找到两个数组之间的非常见元素

In an interview it was asked to find non- common elements between two string arrays.

在一次采访中,人们被要求在两个字符串数组之间找到非常见的元素。

Eg: String a[]={"a","b","c","d"}; 
String b[]={"b","c"}; 
O/p should be a,d

I have answered to the question that in Java Set is implemented using HashTable. The code with Set is much simpler:

我回答了Java Set中使用HashTable实现的问题。
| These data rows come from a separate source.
-- ==== Sys2Proof/Machine/Accept.lean ====
section
/-! DEFINITION. Accept.lean: the acceptance of a request (R50 to R53) and the validation of each of the
eighteen kinds, with the immediate kinds carried out. -/

namespace Sys2Proof.Machine

open Sys2Proof.Config

/-! ### The three outcomes of a validation -/

/-- A queued request passes: its slot is ACCEPTED with its job (R52). -/
def Run.accepted (r : Run) (slot job : Nat) : Run :=
  r.modSlot slot (fun x => { x with state := .accepted, jobRef := some (.job job) })

/-- An immediate request passes: its slot is ACTIVE (R53). -/
def Run.begun (r : Run) (slot : Nat) : Run :=
  r.modSlot slot (fun x => { x with state := .active, jobRef := some .operation })

/-- A request fails its validation (R51). -/
def Run.rejected (r : Run) (slot : Nat) (code : Code) : Run := r.endFailed slot code 0

/-! ### Queued kinds -/

/-- The checks of R118, in one: every one of them fails with BAD_REQUEST. -/
def fetchGood (q : List Byte) : Bool :=
  decide (1 ≤ byteAt q 21) && decide (byteAt q 21 ≤ 16) && (sideOf (byteAt q 20)).isSome &&
  (fetchSectors q).all (fun s => decide (1 ≤ s) && decide (s ≤ 524286)) && noRepeats (fetchSectors q) &&
  word q 16 != 0 && decide (byteAt q 22 ≤ 2) && (fetchSpecs q).isSome &&
  ((fetchSpecs q).getD []).all (fun s => s.kind != .statutory || reqLevel q == 0)

/-- A new page entry (R120). -/
def PageEntry.fresh (l : Location) : PageEntry :=
  { requested := l, candidates := [], way := none, chosen := none, share := none, frame := none,
    refused := false, code := none }

/-- FETCH (R118 to R120). -/
def Run.acceptFetch (r : Run) (slot age : Nat) (q : List Byte) : Run :=
  if !fetchGood q then r.rejected slot .badRequest
  else
    let serial := word q 16
    let side := (sideOf (byteAt q 20)).getD .a
    let specs := (fetchSpecs q).getD []
    match r.locOf serial with
    | none => r.rejected slot .volumeUnknown
    | some .missing => r.rejected slot .volumeMissing
    | some _ =>
      match r.setAside slot (byteAt q 21) specs with
      | none => r.rejected slot .grantsFull
      | some r =>
        if specs.all (fun s => (r.account s.account).isOpen) then
          let (id, r) := r.createJob .fetch (reqLevel q) age (some slot)
          let f : FetchJob :=
            { job := id, slot := slot, serial := serial, side := side, specs := specs, resolved := false,
              pages := (fetchSectors q).map (fun s => PageEntry.fresh { serial := serial, side := side, sector := s }) }
          Run.accepted { r with retr := { r.retr with fetches := r.retr.fetches ++ [f] } } slot id
        else (r.giveBack (fun g => g.slot == slot)).rejected slot .accountClosed

/-- The checks of FILE that fail with BAD_REQUEST (R141). -/
def Run.fileGood (r : Run) (q : List Byte) : Bool :=
  decide (1 ≤ byteAt q 17) && decide (byteAt q 17 ≤ 16) && decide (byteAt q 16 ≤ 15) &&
  (filePages q).all (fun p => r.isImageFrame p.1) && noRepeats ((filePages q).map (fun p => p.1)) &&
  (filePages q).all (fun p => decide (1 ≤ p.2) && decide (p.2 ≤ 131072))

/-- A frame becomes FILING at the acceptance of its FILE (R17). -/
def Run.toFiling (r : Run) (slot deedClass deedSeq index frame imageLen : Nat) : Run :=
  match r.frameAt frame with
  | .scan owner =>
    r.setFrame frame (.filing none
      { deedClass := deedClass, deedSeq := deedSeq, pageIndex := index, imageLen := imageLen } owner [.slot slot])
  | _ => r

/-- FILE (R141, R142). -/
def Run.acceptFile (r : Run) (slot age : Nat) (q : List Byte) : Run :=
  let pages := filePages q
  if !r.fileGood q then r.rejected slot .badRequest
  else if !(pages.all (fun p => (r.frameAt p.1).isScan)) then r.rejected slot .badFrame
  else if r.store.deedSeq = 0 then r.rejected slot .sequenceUnset
  else
    let seq := r.store.deedSeq
    let r : Run := { r with store := { r.store with deedSeq := (seq + 1) % 4294967296 } }
    let r := (List.range pages.length).foldl (fun r i =>
      match pages[i]? with
      | some p => r.toFiling slot (byteAt q 16) seq i p.1 p.2
      | none => r) r
    let (id, r) := r.createJob .file (reqLevel q) age (some slot)
    let b : BurnJob :=
      { job := id, slot := some slot, entry := none, deedClass := byteAt q 16, deedSeq := seq, pageIndex := 0,
        stamp := (q.drop 24).take 8, origin := none,
        pages := pages.map (fun p => { frame := p.1, imageLen := p.2, attempts := 0, placed := none }),
        waiting := (List.range pages.length).map Item.page, failing := none }
    Run.accepted { r with filing := { r.filing with burns := r.filing.burns ++ [b] } } slot id

/-- IMPORT (R76). -/
def Run.acceptImport (r : Run) (slot age : Nat) (q : List Byte) : Run :=
  let c := byteAt q 16
  if 1 < c ∨ !r.cellOccupied (88 + c) then r.rejected slot .badRequest
  else
    let x := r.createJob (.importIn c) 3 age (some slot)
    x.2.accepted slot x.1

/-- EXPORT (R77). -/
def Run.acceptExport (r : Run) (slot age : Nat) (q : List Byte) : Run :=
  let serial := word q 16
  if serial = 0 then r.rejected slot .badRequest
  else
    match r.locOf serial with
    | none => r.rejected slot .volumeUnknown
    | some .missing => r.rejected slot .volumeMissing
    | some _ =>
      if r.store.pair.claims serial then r.rejected slot .roleActive
      else
        let x := r.createJob (.exportOut serial) 3 age (some slot)
        x.2.accepted slot x.1

/-! ### Immediate kinds -/

/-- The master may own a scan frame: its class is SCANNER or PROCESSOR (R138). -/
def Settings.mayScan (c : Settings) (master : Nat) : Bool :=
  decide (master ≤ 15) && ((c.agent master).cls == .scanner || (c.agent master).cls == .processor)

/-- OPEN SCAN (R138, R16). -/
def Run.openScan (r : Run) (slot : Nat) (q : List Byte) : Run :=
  let owner := byteAt q 16
  let n := byteAt q 17
  if !r.settings.mayScan owner ∨ n < 1 ∨ 16 < n then r.rejected slot .badRequest
  else if !r.frame.waitQueue.isEmpty then r.rejected slot .noFrames
  else
    match r.allocate n with
    | none => r.rejected slot .noFrames
    | some (frames, r) =>
      let r := frames.foldl (fun r f => r.setFrame f (.scan owner)) r
      (r.begun slot).endDone slot n [(256, padTo 32 (frames.flatMap (leBytes 2)))]

/-- DISCARD SCAN (R139, R16). -/
def Run.discardScan (r : Run) (slot : Nat) (q : List Byte) : Run :=
  let n := byteAt q 16
  let frames := discardFrames q
  if n < 1 ∨ 16 < n ∨ !(frames.all r.isImageFrame) ∨ !noRepeats frames then r.rejected slot .badRequest
  else if !(frames.all (fun f => (r.frameAt f).isScan)) then r.rejected slot .badFrame
  else ((frames.foldl Run.emptyFrame r).begun slot).endDone slot n []

/-- OPEN ACCOUNT (R185). -/
def Run.openAccount (r : Run) (slot : Nat) (q : List Byte) : Run :=
  let n := byteAt q 16
  if 127 < n then r.rejected slot .badRequest
  else if (r.account n).isOpen then r.rejected slot .alreadyOpen
  else ((r.modAccount n (fun _ => { Account.closed with isOpen := true })).begun slot).endDone slot 1 []

/-- CLOSE ACCOUNT (R186). -/
def Run.closeAccount (r : Run) (slot : Nat) (q : List Byte) : Run :=
  let n := byteAt q 16
  if 127 < n then r.rejected slot .badRequest
  else if !(r.account n).isOpen then r.rejected slot .accountClosed
  else if r.fee.accountCount n ≠ 0 then r.rejected slot .accountBusy
  else if (r.account n).total ≠ 0 then r.rejected slot .unsettled
  else ((r.modAccount n (fun a => { a with isOpen := false })).begun slot).endDone slot 1 []

/-- SET FEES (R172). -/
def Run.setFees (r : Run) (slot : Nat) (q : List Byte) : Run :=
  (Run.begun { r with fee := { r.fee with fees := feesAt q 16 } } slot).endDone slot 1 []

/-- The checks of a request that names a SCAN frame (R69, R169, R187, R195): `none` when it passes. -/
def Run.scanTarget (r : Run) (q : List Byte) : Option Code :=
  if !r.isImageFrame (half q 16) then some .badRequest
  else if !(r.frameAt (half q 16)).isScan then some .badFrame
  else none

/-- A new statement operation. -/
def Statement.fresh (slot : Nat) (q : List Byte) (clear : Bool) : Statement :=
  { slot := slot, frame := half q 16, clear := clear, next := 0, piece := 0, taken := [] }

/-- ACCOUNT STATEMENT (R187). -/
def Run.accountStatement (r : Run) (slot : Nat) (q : List Byte) : Run :=
  match r.scanTarget q with
  | some c => r.rejected slot c
  | none =>
    Run.begun { r with stmts := { r.stmts with account := r.stmts.account ++ [Statement.fresh slot q (reqClear q)] } } slot

/-- LOG STATEMENT (R169). -/
def Run.logStatement (r : Run) (slot : Nat) (q : List Byte) : Run :=
  match r.scanTarget q with
  | some c => r.rejected slot c
  | none => Run.begun { r with stmts := { r.stmts with log := r.stmts.log ++ [Statement.fresh slot q false] } } slot

/-- INVENTORY STATEMENT (R69). -/
def Run.inventoryStatement (r : Run) (slot : Nat) (q : List Byte) : Run :=
  match r.scanTarget q with
  | some c => r.rejected slot c
  | none => Run.begun { r with stmts := { r.stmts with inventory := r.stmts.inventory ++ [Statement.fresh slot q false] } } slot

/-- ACKNOWLEDGE RELOCATION (R164). -/
def Run.ackRelocation (r : Run) (slot : Nat) (q : List Byte) : Run :=
  let l := locationAt q 16
  if l.serial = 0 ∨ l.sector < 1 ∨ 524286 < l.sector then r.rejected slot .badRequest
  else
    let found := (List.range r.store.relocs.length).find? (fun i =>
      match r.store.relocs.getD i .free with
      | .awaitingAck o _ => o == l
      | .free => false
      | .reserved _ => false)
    match found, r.store.redirect l with
    | some i, some n => ((r.setReloc i .free).begun slot).endDone slot 1 [(256, locBytes n)]
    | _, _ => r.rejected slot .badRequest

/-- RESTORE DRIVE (R98). -/
def Run.restoreDrive (r : Run) (slot : Nat) (q : List Byte) : Run :=
  if 3 < byteAt q 16 then r.rejected slot .badRequest
  else
    let x : RestoreOp := { slot := slot, drive := byteAt q 16, phase := .waiting }
    (Run.begun { r with restores := r.restores ++ [x] } slot).push .restores

/-- CLOSE FILING PAIR (R150). -/
def Run.closeFilingPair (r : Run) (slot : Nat) : Run :=
  (Run.begun { r with filing := { r.filing with closeOps := r.filing.closeOps ++ [slot] } } slot).push .closes

/-- SET DEED SEQUENCE (R140). -/
def Run.setDeedSequence (r : Run) (slot : Nat) (q : List Byte) : Run :=
  if word q 16 = 0 ∨ r.sched.jobs.any (fun j => j.kind == .file) then r.rejected slot .badRequest
  else
    (Run.begun { r with store := { r.store with deedSeq := word q 16 } } slot).endDone slot 1
      [(256, leBytes 4 r.store.deedSeq)]

/-- WRITE SETTINGS (R195). -/
def Run.writeSettings (r : Run) (slot : Nat) (q : List Byte) : Run :=
  match r.scanTarget q with
  | some c => r.rejected slot c
  | none =>
    let x : SettingsOp := { slot := slot, frame := half q 16, got := [], writing := false }
    Run.begun { r with startup := { r.startup with settingsOps := r.startup.settingsOps ++ [x] } } slot

/-! ### Validation (R51) -/

/-- The level of a queued kind lies outside the levels it takes (R51). -/
def badLevel (k : Kind) (level : Nat) : Bool :=
  match k with
  | .fetch => decide (3 < level)
  | .file => decide (level < 1) || decide (3 < level)
  | .importVol => decide (level ≠ 3)
  | .exportVol => decide (level ≠ 3)
  | _ => false

/-- A request that passed the common checks goes to the block that carries it out (R51). -/
def Run.carryOut (r : Run) (k : Kind) (slot age : Nat) (q : List Byte) : Run :=
  match k with
  | .fetch => r.acceptFetch slot age q
  | .file => r.acceptFile slot age q
  | .importVol => r.acceptImport slot age q
  | .exportVol => r.acceptExport slot age q
  | .openScan => r.openScan slot q
  | .discardScan => r.discardScan slot q
  | .openHatch => (r.begun slot).openHatch slot
  | .openAccount => r.openAccount slot q
  | .closeAccount => r.closeAccount slot q
  | .accountStatement => r.accountStatement slot q
  | .setFees => r.setFees slot q
  | .logStatement => r.logStatement slot q
  | .inventoryStatement => r.inventoryStatement slot q
  | .ackRelocation => r.ackRelocation slot q
  | .restoreDrive => r.restoreDrive slot q
  | .closePair => r.closeFilingPair slot
  | .setDeedSequence => r.setDeedSequence slot q
  | .writeSettings => r.writeSettings slot q

/-- A POSTED request read without fault takes the next acceptance number and is validated (R50, R51). -/
def Run.validate (r : Run) (slot : Nat) (q : List Byte) : Run :=
  let age := r.takeAge.1
  let r := r.takeAge.2
  let r := r.modSlot slot (fun x => { x with kind := reqKind q, notify := some (reqNotify q), age := some age })
  match reqKind q with
  | none => r.rejected slot .badRequest
  | some k => if badLevel k (reqLevel q) then r.rejected slot .badRequest else r.carryOut k slot age q

/-- The acceptance read of a slot has completed (R50): a parity fault on any of its sixteen reads fails the
request, otherwise it is validated. -/
def Run.acceptSlot (r : Run) (slot : Nat) (q : List Byte) (faulted kindFault : Bool) : Run :=
  if faulted then
    let r := r.modSlot slot (fun x =>
      { x with kind := if kindFault then none else reqKind q,
               notify := if kindFault then none else some (reqNotify q) })
    r.rejected slot .memoryParity
  else r.validate slot q

end Sys2Proof.Machine
end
使用Set的代码更简单:

String[] a = {"a","b","c","d"};
String[] b = {"b", "c"};

Set<String> set = new HashSet<>(a.length);
for(String s : a){
    set.add(s);
}
for(String s : b){
    set.remove(s);
}
return set;

now my query is that is there any other better approach to achieve this

现在我的问题是,有没有其他更好的方法来实现这一目标

6 个解决方案

#1

You can shorten the code by

您可以缩短代码

TreeSet set = new TreeSet(Arrays.asList(a));
set.removeAll(Arrays.asList(b));

Demo

#2

If [x,y], [x,z] should yield [y,z] here's what I suggest:

如果[x,y],[x,z]应该产生[y,z],这就是我的建议:

String[] a = {"a","b","c","d"};
String[] b = {"b", "c", "x"};

Set<String> set = new HashSet<>(Arrays.asList(a));
for (String s : new HashSet<>(Arrays.asList(b)) {
    if (!set.add(s))    // if it's already present
        set.remove(s);  // remove it from the result
}

If on the other hand, [x,y], [x,z] should yield [y], I would suggest

另一方面,如果[x,y],[x,z]应该产生[y],我建议

Set<String> set = new HashSet<>(Arrays.asList(a));
set.removeAll(Arrays.asList(b));

#3

In effect, this expands upon Jon Skeet's answer, but does so using Java 8's streams.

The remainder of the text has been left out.